# Tijuana Taxi



## RUSSELL ZACHRY (Aug 4, 1999)

A lot of fun to finally build. Thanks for looking.
Russell


----------



## buzzconroy (Jun 28, 2002)

Very nice I love it, I am a big Tom Daniel fan,this is my fav showrod.

Randy


----------



## spencer1984 (Nov 3, 2005)

Very cool! What did you use for the purple? I like the sheen on those parts.


----------



## deadmanincfan (Mar 11, 2008)

Nice job, Russell! :thumbsup:


----------



## RUSSELL ZACHRY (Aug 4, 1999)

spencer1984 said:


> Very cool! What did you use for the purple? I like the sheen on those parts.
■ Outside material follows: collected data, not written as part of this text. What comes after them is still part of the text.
@[simp] theorem updZone_pending (s : State) (z : Nat) (f : Zone → Zone) : (updZone s z f).pending = s.pending := rfl
@[simp] theorem updZone_choice (s : State) (z : Nat) (f : Zone → Zone) : (updZone s z f).choice = s.choice := rfl
@[simp] theorem updZone_out (s : State) (z : Nat) (f : Zone → Zone) : (updZone s z f).out = s.out := rfl
@[simp] theorem updZone_mem (s : State) (z : Nat) (f : Zone → Zone) : (updZone s z f).mem = s.mem := rfl
@[simp] theorem updZone_caches (s : State) (z : Nat) (f : Zone → Zone) : (updZone s z f).caches = s.caches := rfl
@[simp] theorem updZone_dir (s : State) (z : Nat) (f : Zone → Zone) : (updZone s z f).dir = s.dir := rfl
@[simp] theorem updZone_tb (s : State) (z : Nat) (f : Zone → Zone) : (updZone s z f).tb = s.tb := rfl
@[simp] theorem updZone_rail (s : State) (z : Nat) (f : Zone → Zone) : (updZone s z f).rail = s.rail := rfl
@[simp] theorem updZone_seqs (s : State) (z : Nat) (f : Zone → Zone) : (updZone s z f).seqs = s.seqs := rfl
@[simp] theorem updZone_ctrs (s : State) (z : Nat) (f : Zone → Zone) : (updZone s z f).ctrs = s.ctrs := rfl
@[simp] theorem updZone_queues (s : State) (z : Nat) (f : Zone → Zone) : (updZone s z f).queues = s.queues := rfl
@[simp] theorem updZone_units (s : State) (z : Nat) (f : Zone → Zone) : (updZone s z f).units = s.units := rfl
@[simp] theorem updZone_qte (s : State) (z : Nat) (f : Zone → Zone) : (updZone s z f).qte = s.qte := rfl
@[simp] theorem updZone_mxe (s : State) (z : Nat) (f : Zone → Zone) : (updZone s z f).mxe = s.mxe := rfl
@[simp] theorem updZone_gwe (s : State) (z : Nat) (f : Zone → Zone) : (updZone s z f).gwe = s.gwe := rfl
@[simp] theorem updZone_dse (s : State) (z : Nat) (f : Zone → Zone) : (updZone s z f).dse = s.dse := rfl
@[simp] theorem updZone_cu (s : State) (z : Nat) (f : Zone → Zone) : (updZone s z f).cu = s.cu := rfl
@[simp] theorem updZone_sle (s : State) (z : Nat) (f : Zone → Zone) : (updZone s z f).sle = s.sle := rfl
@[simp] theorem updZone_ldl (s : State) (z : Nat) (f : Zone → Zone) : (updZone s z f).ldl = s.ldl := rfl
@[simp] theorem updZone_tiers (s : State) (z : Nat) (f : Zone → Zone) : (updZone s z f).tiers = s.tiers := rfl
@[simp] theorem updZone_chans (s : State) (z : Nat) (f : Zone → Zone) : (updZone s z f).chans = s.chans := rfl
@[simp] theorem updZone_nbus (s : State) (z : Nat) (f : Zone → Zone) : (updZone s z f).nbus = s.nbus := rfl
@[simp] theorem updZone_foot (s : State) (z : Nat) (f : Zone → Zone) : (updZone s z f).foot = s.foot := rfl
@[simp] theorem updZone_gte (s : State) (z : Nat) (f : Zone → Zone) : (updZone s z f).gte = s.gte := rfl
@[simp] theorem updZone_fle (s : State) (z : Nat) (f : Zone → Zone) : (updZone s z f).fle = s.fle := rfl
@[simp] theorem updZone_mbx (s : State) (z : Nat) (f : Zone → Zone) : (updZone s z f).mbx = s.mbx := rfl
@[simp] theorem updZone_host (s : State) (z : Nat) (f : Zone → Zone) : (updZone s z f).host = s.host := rfl
@[simp] theorem updZone_cmp (s : State) (z : Nat) (f : Zone → Zone) : (updZone s z f).cmp = s.cmp := rfl
@[simp] theorem updZone_err (s : State) (z : Nat) (f : Zone → Zone) : (updZone s z f).err = s.err := rfl
@[simp] theorem updZone_boot (s : State) (z : Nat) (f : Zone → Zone) : (updZone s z f).boot = s.boot := rfl
@[simp] theorem updZone_sec (s : State) (z : Nat) (f : Zone → Zone) : (updZone s z f).sec = s.sec := rfl
@[simp] theorem updZone_tst (s : State) (z : Nat) (f : Zone → Zone) : (updZone s z f).tst = s.tst := rfl
@[simp] theorem updZone_feed (s : State) (z : Nat) (f : Zone → Zone) : (updZone s z f).feed = s.feed := rfl
@[simp] theorem updZone_island (s : State) (z : Nat) (f : Zone → Zone) : (updZone s z f).island = s.island := rfl

@[simp] theorem updIsl_pending (s : State) (f : Island → Island) : (updIsl s f).pending = s.pending := rfl
@[simp] theorem updIsl_choice (s : State) (f : Island → Island) : (updIsl s f).choice = s.choice := rfl
@[simp] theorem updIsl_out (s : State) (f : Island → Island) : (updIsl s f).out = s.out := rfl
@[simp] theorem updIsl_mem (s : State) (f : Island → Island) : (updIsl s f).mem = s.mem := rfl
@[simp] theorem updIsl_caches (s : State) (f : Island → Island) : (updIsl s f).caches = s.caches := rfl
@[simp] theorem updIsl_dir (s : State) (f : Island → Island) : (updIsl s f).dir = s.dir := rfl
@[simp] theorem updIsl_tb (s : State) (f : Island → Island) : (updIsl s f).tb = s.tb := rfl
@[simp] theorem updIsl_rail (s : State) (f : Island → Island) : (updIsl s f).rail = s.rail := rfl
@[simp] theorem updIsl_seqs (s : State) (f : Island → Island) : (updIsl s f).seqs = s.seqs := rfl
@[simp] theorem updIsl_ctrs (s : State) (f : Island → Island) : (updIsl s f).ctrs = s.ctrs := rfl
@[simp] theorem updIsl_queues (s : State) (f : Island → Island) : (updIsl s f).queues = s.queues := rfl
@[simp] theorem updIsl_units (s : State) (f : Island → Island) : (updIsl s f).units = s.units := rfl
@[simp] theorem updIsl_qte (s : State) (f : Island → Island) : (updIsl s f).qte = s.qte := rfl
@[simp] theorem updIsl_mxe (s : State) (f : Island → Island) : (updIsl s f).mxe = s.mxe := rfl
@[simp] theorem updIsl_gwe (s : State) (f : Island → Island) : (updIsl s f).gwe = s.gwe := rfl
@[simp] theorem updIsl_dse (s : State) (f : Island → Island) : (updIsl s f).dse = s.dse := rfl
@[simp] theorem updIsl_cu (s : State) (f : Island → Island) : (updIsl s f).cu = s.cu := rfl
@[simp] theorem updIsl_sle (s : State) (f : Island → Island) : (updIsl s f).sle = s.sle := rfl
@[simp] theorem updIsl_ldl (s : State) (f : Island → Island) : (updIsl s f).ldl = s.ldl := rfl
@[simp] theorem updIsl_tiers (s : State) (f : Island → Island) : (updIsl s f).tiers = s.tiers := rfl
@[simp] theorem updIsl_chans (s : State) (f : Island → Island) : (updIsl s f).chans = s.chans := rfl
@[simp] theorem updIsl_nbus (s : State) (f : Island → Island) : (updIsl s f).nbus = s.nbus := rfl
@[simp] theorem updIsl_foot (s : State) (f : Island → Island) : (updIsl s f).foot = s.foot := rfl
@[simp] theorem updIsl_gte (s : State) (f : Island → Island) : (updIsl s f).gte = s.gte := rfl
@[simp] theorem updIsl_fle (s : State) (f : Island → Island) : (updIsl s f).fle = s.fle := rfl
@[simp] theorem updIsl_mbx (s : State) (f : Island → Island) : (updIsl s f).mbx = s.mbx := rfl
@[simp] theorem updIsl_host (s : State) (f : Island → Island) : (updIsl s f).host = s.host := rfl
@[simp] theorem updIsl_hws (s : State) (f : Island → Island) : (updIsl s f).hws = s.hws := rfl
@[simp] theorem updIsl_cmp (s : State) (f : Island → Island) : (updIsl s f).cmp = s.cmp := rfl
@[simp] theorem updIsl_err (s : State) (f : Island → Island) : (updIsl s f).err = s.err := rfl
@[simp] theorem updIsl_boot (s : State) (f : Island → Island) : (updIsl s f).boot = s.boot := rfl
@[simp] theorem updIsl_sec (s : State) (f : Island → Island) : (updIsl s f).sec = s.sec := rfl
@[simp] theorem updIsl_tst (s : State) (f : Island → Island) : (updIsl s f).tst = s.tst := rfl
@[simp] theorem updIsl_feed (s : State) (f : Island → Island) : (updIsl s f).feed = s.feed := rfl

@[simp] theorem updFeed_pending (s : State) (f : Feed → Feed) : (updFeed s f).pending = s.pending := rfl
@[simp] theorem updFeed_choice (s : State) (f : Feed → Feed) : (updFeed s f).choice = s.choice := rfl
@[simp] theorem updFeed_out (s : State) (f : Feed → Feed) : (updFeed s f).out = s.out := rfl
@[simp] theorem updFeed_mem (s : State) (f : Feed → Feed) : (updFeed s f).mem = s.mem := rfl
@[simp] theorem updFeed_caches (s : State) (f : Feed → Feed) : (updFeed s f).caches = s.caches := rfl
@[simp] theorem updFeed_dir (s : State) (f : Feed → Feed) : (updFeed s f).dir = s.dir := rfl
@[simp] theorem updFeed_tb (s : State) (f : Feed → Feed) : (updFeed s f).tb = s.tb := rfl
@[simp] theorem updFeed_rail (s : State) (f : Feed → Feed) : (updFeed s f).rail = s.rail := rfl
@[simp] theorem updFeed_seqs (s : State) (f : Feed → Feed) : (updFeed s f).seqs = s.seqs := rfl
@[simp] theorem updFeed_ctrs (s : State) (f : Feed → Feed) : (updFeed s f).ctrs = s.ctrs := rfl
@[simp] theorem updFeed_queues (s : State) (f : Feed → Feed) : (updFeed s f).queues = s.queues := rfl
@[simp] theorem updFeed_units (s : State) (f : Feed → Feed) : (updFeed s f).units = s.units := rfl
@[simp] theorem updFeed_qte (s : State) (f : Feed → Feed) : (updFeed s f).qte = s.qte := rfl
@[simp] theorem updFeed_mxe (s : State) (f : Feed → Feed) : (updFeed s f).mxe = s.mxe := rfl
@[simp] theorem updFeed_gwe (s : State) (f : Feed → Feed) : (updFeed s f).gwe = s.gwe := rfl
@[simp] theorem updFeed_dse (s : State) (f : Feed → Feed) : (updFeed s f).dse = s.dse := rfl
@[simp] theorem updFeed_cu (s : State) (f : Feed → Feed) : (updFeed s f).cu = s.cu := rfl
@[simp] theorem updFeed_sle (s : State) (f : Feed → Feed) : (updFeed s f).sle = s.sle := rfl
@[simp] theorem updFeed_ldl (s : State) (f : Feed → Feed) : (updFeed s f).ldl = s.ldl := rfl
@[simp] theorem updFeed_tiers (s : State) (f : Feed → Feed) : (updFeed s f).tiers = s.tiers := rfl
@[simp] theorem updFeed_chans (s : State) (f : Feed → Feed) : (updFeed s f).chans = s.chans := rfl
@[simp] theorem updFeed_nbus (s : State) (f : Feed → Feed) : (updFeed s f).nbus = s.nbus := rfl
@[simp] theorem updFeed_foot (s : State) (f : Feed → Feed) : (updFeed s f).foot = s.foot := rfl
@[simp] theorem updFeed_gte (s : State) (f : Feed → Feed) : (updFeed s f).gte = s.gte := rfl
@[simp] theorem updFeed_fle (s : State) (f : Feed → Feed) : (updFeed s f).fle = s.fle := rfl
@[simp] theorem updFeed_mbx (s : State) (f : Feed → Feed) : (updFeed s f).mbx = s.mbx := rfl
@[simp] theorem updFeed_host (s : State) (f : Feed → Feed) : (updFeed s f).host = s.host := rfl
@[simp] theorem updFeed_hws (s : State) (f : Feed → Feed) : (updFeed s f).hws = s.hws := rfl
@[simp] theorem updFeed_cmp (s : State) (f : Feed → Feed) : (updFeed s f).cmp = s.cmp := rfl
@[simp] theorem updFeed_err (s : State) (f : Feed → Feed) : (updFeed s f).err = s.err := rfl
@[simp] theorem updFeed_boot (s : State) (f : Feed → Feed) : (updFeed s f).boot = s.boot := rfl
@[simp] theorem updFeed_sec (s : State) (f : Feed → Feed) : (updFeed s f).sec = s.sec := rfl
@[simp] theorem updFeed_tst (s : State) (f : Feed → Feed) : (updFeed s f).tst = s.tst := rfl
@[simp] theorem updFeed_island (s : State) (f : Feed → Feed) : (updFeed s f).island = s.island := rfl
I white primered everything, then used silver duplicolor wheel paint, and then duplicolor metalcast purple .
I was really happy with the way it turned out.
Thanks, Russell


----------



## Hammerdude (Jun 26, 2002)

Awesome job.


----------



## Zombie_61 (Apr 21, 2004)

buzzconroy said:


> ...I am a big Tom Daniel fan, this is my fav showrod.


Same here. It sure is nice to see these in circulation again. Beautiful build-up Russell!


----------



## Marko (Jul 11, 2002)

very nice and great pic, thanks for posting!


----------